- _WORK TO COMPLETE_
From the entries that follow, copy exactly the lines beginning at the line holding "order received. -/" and continuing through the line holding "match s.pkg.colls.find? (fun".
====== SUPPLIED RECORDS ======
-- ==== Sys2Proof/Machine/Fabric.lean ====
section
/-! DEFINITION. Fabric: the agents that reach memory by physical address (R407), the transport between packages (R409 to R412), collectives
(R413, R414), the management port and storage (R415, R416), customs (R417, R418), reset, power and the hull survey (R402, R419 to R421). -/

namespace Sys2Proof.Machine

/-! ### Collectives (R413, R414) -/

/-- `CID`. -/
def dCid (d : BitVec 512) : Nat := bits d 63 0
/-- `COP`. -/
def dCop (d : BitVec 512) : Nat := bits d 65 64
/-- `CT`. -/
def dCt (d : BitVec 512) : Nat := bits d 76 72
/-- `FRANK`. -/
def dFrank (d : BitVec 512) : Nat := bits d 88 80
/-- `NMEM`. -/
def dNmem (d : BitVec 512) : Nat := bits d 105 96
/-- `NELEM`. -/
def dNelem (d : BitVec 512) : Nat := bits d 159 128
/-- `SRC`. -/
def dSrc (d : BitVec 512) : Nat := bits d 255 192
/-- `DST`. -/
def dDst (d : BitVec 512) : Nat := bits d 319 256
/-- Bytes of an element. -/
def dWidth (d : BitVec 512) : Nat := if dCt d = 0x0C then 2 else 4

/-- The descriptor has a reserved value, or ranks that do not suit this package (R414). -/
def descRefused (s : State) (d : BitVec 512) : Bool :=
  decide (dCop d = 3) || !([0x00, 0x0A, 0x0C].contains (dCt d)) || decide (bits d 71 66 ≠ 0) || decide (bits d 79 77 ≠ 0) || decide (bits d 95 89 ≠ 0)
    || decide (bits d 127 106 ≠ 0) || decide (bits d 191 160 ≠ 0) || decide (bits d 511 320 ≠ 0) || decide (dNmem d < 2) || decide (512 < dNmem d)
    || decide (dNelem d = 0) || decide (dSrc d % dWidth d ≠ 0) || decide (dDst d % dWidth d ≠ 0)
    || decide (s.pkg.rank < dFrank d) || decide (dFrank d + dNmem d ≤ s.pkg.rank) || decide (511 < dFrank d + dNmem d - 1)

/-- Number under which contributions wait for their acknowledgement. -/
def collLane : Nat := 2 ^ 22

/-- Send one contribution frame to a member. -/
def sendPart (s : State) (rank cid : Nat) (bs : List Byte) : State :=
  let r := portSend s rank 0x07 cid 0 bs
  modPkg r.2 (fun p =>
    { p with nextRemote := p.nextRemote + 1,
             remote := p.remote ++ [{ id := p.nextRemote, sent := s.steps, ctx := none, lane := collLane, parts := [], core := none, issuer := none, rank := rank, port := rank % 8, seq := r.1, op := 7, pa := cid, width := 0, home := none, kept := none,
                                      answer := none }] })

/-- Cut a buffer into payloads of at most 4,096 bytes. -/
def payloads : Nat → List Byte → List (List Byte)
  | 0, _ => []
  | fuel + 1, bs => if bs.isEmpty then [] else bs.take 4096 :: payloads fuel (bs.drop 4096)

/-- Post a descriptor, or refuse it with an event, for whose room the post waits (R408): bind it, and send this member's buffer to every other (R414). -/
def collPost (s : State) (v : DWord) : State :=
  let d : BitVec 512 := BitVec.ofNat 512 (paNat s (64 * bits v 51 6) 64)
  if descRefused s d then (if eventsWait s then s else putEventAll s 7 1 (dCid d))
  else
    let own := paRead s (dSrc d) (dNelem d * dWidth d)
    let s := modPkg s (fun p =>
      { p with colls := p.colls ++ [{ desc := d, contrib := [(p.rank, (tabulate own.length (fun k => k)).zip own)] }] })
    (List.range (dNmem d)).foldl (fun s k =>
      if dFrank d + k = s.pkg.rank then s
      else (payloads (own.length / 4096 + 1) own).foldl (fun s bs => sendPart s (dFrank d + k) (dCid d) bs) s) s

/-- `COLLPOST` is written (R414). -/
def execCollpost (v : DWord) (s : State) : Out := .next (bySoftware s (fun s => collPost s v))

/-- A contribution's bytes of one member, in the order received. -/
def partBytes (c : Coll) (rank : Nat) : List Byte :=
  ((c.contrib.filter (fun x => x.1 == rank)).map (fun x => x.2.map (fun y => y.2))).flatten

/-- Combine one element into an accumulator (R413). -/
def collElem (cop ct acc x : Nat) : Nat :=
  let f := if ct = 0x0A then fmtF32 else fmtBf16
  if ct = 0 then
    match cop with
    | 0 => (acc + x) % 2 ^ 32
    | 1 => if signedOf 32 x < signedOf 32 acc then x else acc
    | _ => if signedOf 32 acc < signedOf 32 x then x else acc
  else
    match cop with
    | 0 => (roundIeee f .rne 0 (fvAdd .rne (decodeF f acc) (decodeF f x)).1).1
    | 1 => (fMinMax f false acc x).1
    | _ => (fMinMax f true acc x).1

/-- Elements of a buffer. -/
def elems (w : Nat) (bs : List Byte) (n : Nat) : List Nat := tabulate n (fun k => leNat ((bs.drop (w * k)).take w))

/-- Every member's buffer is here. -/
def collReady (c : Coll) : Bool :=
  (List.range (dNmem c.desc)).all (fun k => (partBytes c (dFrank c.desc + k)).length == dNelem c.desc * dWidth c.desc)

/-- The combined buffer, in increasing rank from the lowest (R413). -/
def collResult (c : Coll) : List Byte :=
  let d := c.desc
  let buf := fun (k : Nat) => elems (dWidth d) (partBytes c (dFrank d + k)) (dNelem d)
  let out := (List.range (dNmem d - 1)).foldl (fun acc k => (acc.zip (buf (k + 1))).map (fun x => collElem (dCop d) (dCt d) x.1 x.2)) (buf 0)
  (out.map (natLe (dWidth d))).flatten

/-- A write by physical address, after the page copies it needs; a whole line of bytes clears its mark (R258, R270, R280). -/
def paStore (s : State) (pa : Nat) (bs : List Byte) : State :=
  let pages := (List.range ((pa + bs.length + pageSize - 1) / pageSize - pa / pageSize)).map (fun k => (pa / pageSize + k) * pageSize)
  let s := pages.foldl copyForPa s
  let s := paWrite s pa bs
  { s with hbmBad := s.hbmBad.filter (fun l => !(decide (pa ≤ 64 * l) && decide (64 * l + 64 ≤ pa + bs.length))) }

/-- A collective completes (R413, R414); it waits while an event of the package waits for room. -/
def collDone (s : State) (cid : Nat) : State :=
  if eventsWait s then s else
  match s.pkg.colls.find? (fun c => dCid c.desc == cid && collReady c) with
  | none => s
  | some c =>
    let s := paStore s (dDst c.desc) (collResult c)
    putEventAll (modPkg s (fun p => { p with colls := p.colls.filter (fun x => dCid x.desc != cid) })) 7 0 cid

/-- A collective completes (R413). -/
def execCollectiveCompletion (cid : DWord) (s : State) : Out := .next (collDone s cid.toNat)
======
- _WORKED SOLUTION_
/-- A contribution's bytes of one member, in the order received. -/
def partBytes (c : Coll) (rank : Nat) : List Byte :=
  ((c.contrib.filter (fun x => x.1 == rank)).map (fun x => x.2.map (fun y => y.2))).flatten

/-- Combine one element into an accumulator (R413). -/
def collElem (cop ct acc x : Nat) : Nat :=
  let f := if ct = 0x0A then fmtF32 else fmtBf16
  if ct = 0 then
    match cop with
    | 0 => (acc + x) % 2 ^ 32
    | 1 => if signedOf 32 x < signedOf 32 acc then x else acc
    | _ => if signedOf 32 acc < signedOf 32 x then x else acc
  else
    match cop with
    | 0 => (roundIeee f .rne 0 (fvAdd .rne (decodeF f acc) (decodeF f x)).1).1
    | 1 => (fMinMax f false acc x).1
    | _ => (fMinMax f true acc x).1

/-- Elements of a buffer. -/
def elems (w : Nat) (bs : List Byte) (n : Nat) : List Nat := tabulate n (fun k => leNat ((bs.drop (w * k)).take w))

/-- Every member's buffer is here. -/
def collReady (c : Coll) : Bool :=
  (List.range (dNmem c.desc)).all (fun k => (partBytes c (dFrank c.desc + k)).length == dNelem c.desc * dWidth c.desc)

/-- The combined buffer, in increasing rank from the lowest (R413). -/
def collResult (c : Coll) : List Byte :=
  let d := c.desc
  let buf := fun (k : Nat) => elems (dWidth d) (partBytes c (dFrank d + k)) (dNelem d)
  let out := (List.range (dNmem d - 1)).foldl (fun acc k => (acc.zip (buf (k + 1))).map (fun x => collElem (dCop d) (dCt d) x.1 x.2)) (buf 0)
  (out.map (natLe (dWidth d))).flatten

/-- A write by physical address, after the page copies it needs; a whole line of bytes clears its mark (R258, R270, R280). -/
def paStore (s : State) (pa : Nat) (bs : List Byte) : State :=
  let pages := (List.range ((pa + bs.length + pageSize - 1) / pageSize - pa / pageSize)).map (fun k => (pa / pageSize + k) * pageSize)
  let s := pages.foldl copyForPa s
  let s := paWrite s pa bs
  { s with hbmBad := s.hbmBad.filter (fun l => !(decide (pa ≤ 64 * l) && decide (64 * l + 64 ≤ pa + bs.length))) }

/-- A collective completes (R413, R414); it waits while an event of the package waits for room. -/
def collDone (s : State) (cid : Nat) : State :=
  if eventsWait s then s else
  match s.pkg.colls.find? (fun c => dCid c.desc == cid && collReady c) with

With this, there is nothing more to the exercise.